++++ MATERIAL FOR THE TASK
-- ==== Sys2Proof/Laws/Reference.lean ====
section
/-! SUPPORT. Small lemmas of the reference functions and of runs of micro-steps: how runs compose, and which words of W the schedule depends on. -/

namespace Sys2Proof.Machine

/-! ### Runs of micro-steps -/

/-- Outcomes chained: the next step is taken where there is a next state. -/
def andThen (o : Host.Outcome State Fault Refusal) (f : State → Host.Outcome State Fault Refusal) :
    Host.Outcome State Fault Refusal :=
  match o with
  | .next s => f s
  | .fault r => .fault r
  | .refused r => .refused r

@[simp] theorem andThen_next (s : State) (f : State → Host.Outcome State Fault Refusal) :
    andThen (.next s) f = f s := rfl

theorem andThen_eq_next {o : Host.Outcome State Fault Refusal} {f : State → Host.Outcome State Fault Refusal} {t : State}
    (h : andThen o f = .next t) : ∃ s, o = .next s ∧ f s = .next t := by
  cases o with
  | next s => exact ⟨s, rfl, h⟩
  | fault r => cases h
  | refused r => cases h

theorem andThen_assoc (o : Host.Outcome State Fault Refusal) (f g : State → Host.Outcome State Fault Refusal) :
    andThen (andThen o f) g = andThen o fun s => andThen (f s) g := by cases o <;> rfl

theorem coreSteps_cons (k : Nat) (s : State) : coreSteps (k + 1) s = andThen (coreStep s) (coreSteps k) := by
  simp only [coreSteps]; cases coreStep s <;> rfl

/-- Micro-steps in two runs. -/
theorem coreSteps_add (j k : Nat) (s : State) : coreSteps (j + k) s = andThen (coreSteps j s) (coreSteps k) := by
  induction j generalizing s with
  | zero => rw [Nat.zero_add]; rfl
  | succ j ih =>
    rw [Nat.add_right_comm, coreSteps_cons, coreSteps_cons, andThen_assoc]
    congr 1; funext t; exact ih t

/-- The last of several micro-steps. -/
theorem coreSteps_succ (k : Nat) (s : State) : coreSteps (k + 1) s = andThen (coreSteps k s) coreStep := by
  rw [coreSteps_add]
  congr 1; funext t; rw [coreSteps_cons]
  cases coreStep t <;> rfl

/-! ### The schedule (R123) -/

/-- Extending the schedule keeps the words below 16. -/
theorem getElem_extendWords_low (k : Nat) (W : Vector Word 64) (j : Nat) (h : j < 16) :
    (extendWords k W)[j] = W[j] := by
  induction k with
  | zero => rfl
  | succ k ih =>
    simp only [extendWords]
    split
    · rw [Vector.getElem_set_ne _ _ (by omega), ih]
    · exact ih

/-- The words below 16 + k after k extensions depend on the words below 16 only. -/
theorem extendWords_congr (k : Nat) (W W' : Vector Word 64) (hW : ∀ (j : Nat) (h : j < 16), W[j] = W'[j]) (j : Nat)
    (h : j < 64) (hj : j < 16 + k) : (extendWords k W)[j] = (extendWords k W')[j] := by
  induction k generalizing j with
  | zero => exact hW j (by omega)
  | succ k ih =>
    simp only [extendWords]
    split
    · rename_i hk
      rcases Nat.lt_or_ge j (16 + k) with hlt | hge
      · rw [Vector.getElem_set_ne _ _ (by omega), Vector.getElem_set_ne _ _ (by omega), ih j h hlt]
      · obtain rfl : j = 16 + k := by omega
        rw [Vector.getElem_set_self, Vector.getElem_set_self]
        unfold schedWord
        rw [ih (16 + k - 2) (by omega) (by omega), ih (16 + k - 7) (by omega) (by omega),
          ih (16 + k - 15) (by omega) (by omega), ih (16 + k - 16) (by omega) (by omega)]
    · exact ih j h (by omega)

/-- The schedule of a LOADed block does not depend on what W held before the LOAD (R23, R123). -/
theorem extendWords_load (B : Vector Byte 64) (W0 : Vector Word 64) :
    extendWords 48 (loadWords B W0) = scheduleOf B := by
  apply Vector.ext
  intro j h
  apply extendWords_congr _ _ _ _ _ h (by omega)
  intro i hi
  rw [getElem_loadWords, getElem_loadWords, dif_pos hi, dif_pos hi]

/-- The word an extension adds. -/
theorem getElem_extendWords_new (k : Nat) (W : Vector Word 64) (h : 16 + k < 64) :
    (extendWords (k + 1) W)[16 + k] = schedWord (extendWords k W) (16 + k) h := by
  simp only [extendWords, h, dif_pos, Vector.getElem_set_self]

/-- An extension keeps every other word. -/
theorem getElem_extendWords_old (k : Nat) (W : Vector Word 64) (j : Nat) (hj : j < 64) (h : j ≠ 16 + k) :
    (extendWords (k + 1) W)[j] = (extendWords k W)[j] := by
  simp only [extendWords]
  split
  · rw [Vector.getElem_set_ne _ _ (by omega)]
  · rfl

theorem roundsFrom_succ (W : Vector Word 64) (k : Nat) (r : Working) (h : k < 64) :
    roundsFrom W (k + 1) r = roundFn Config.K[k] W[k] (roundsFrom W k r) := by
  simp only [roundsFrom, h, dif_pos]

end Sys2Proof.Machine
end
++++++++
◆ ABOUT THIS EXERCISE:
Transcribe the lines above between the line holding "succ j ih =>" and the line holding "congr 1; funext t; rw [coreSteps_cons]", inclusive, exactly as they stand and with nothing added.

◆ WRITTEN SOLUTION:
  | succ j ih =>
    rw [Nat.add_right_comm, coreSteps_cons, coreSteps_cons, andThen_assoc]
    congr 1; funext t; exact ih t

/-- The last of several micro-steps. -/
theorem coreSteps_succ (k : Nat) (s : State) : coreSteps (k + 1) s = andThen (coreSteps k s) coreStep := by
  rw [coreSteps_add]
  congr 1; funext t; rw [coreSteps_cons]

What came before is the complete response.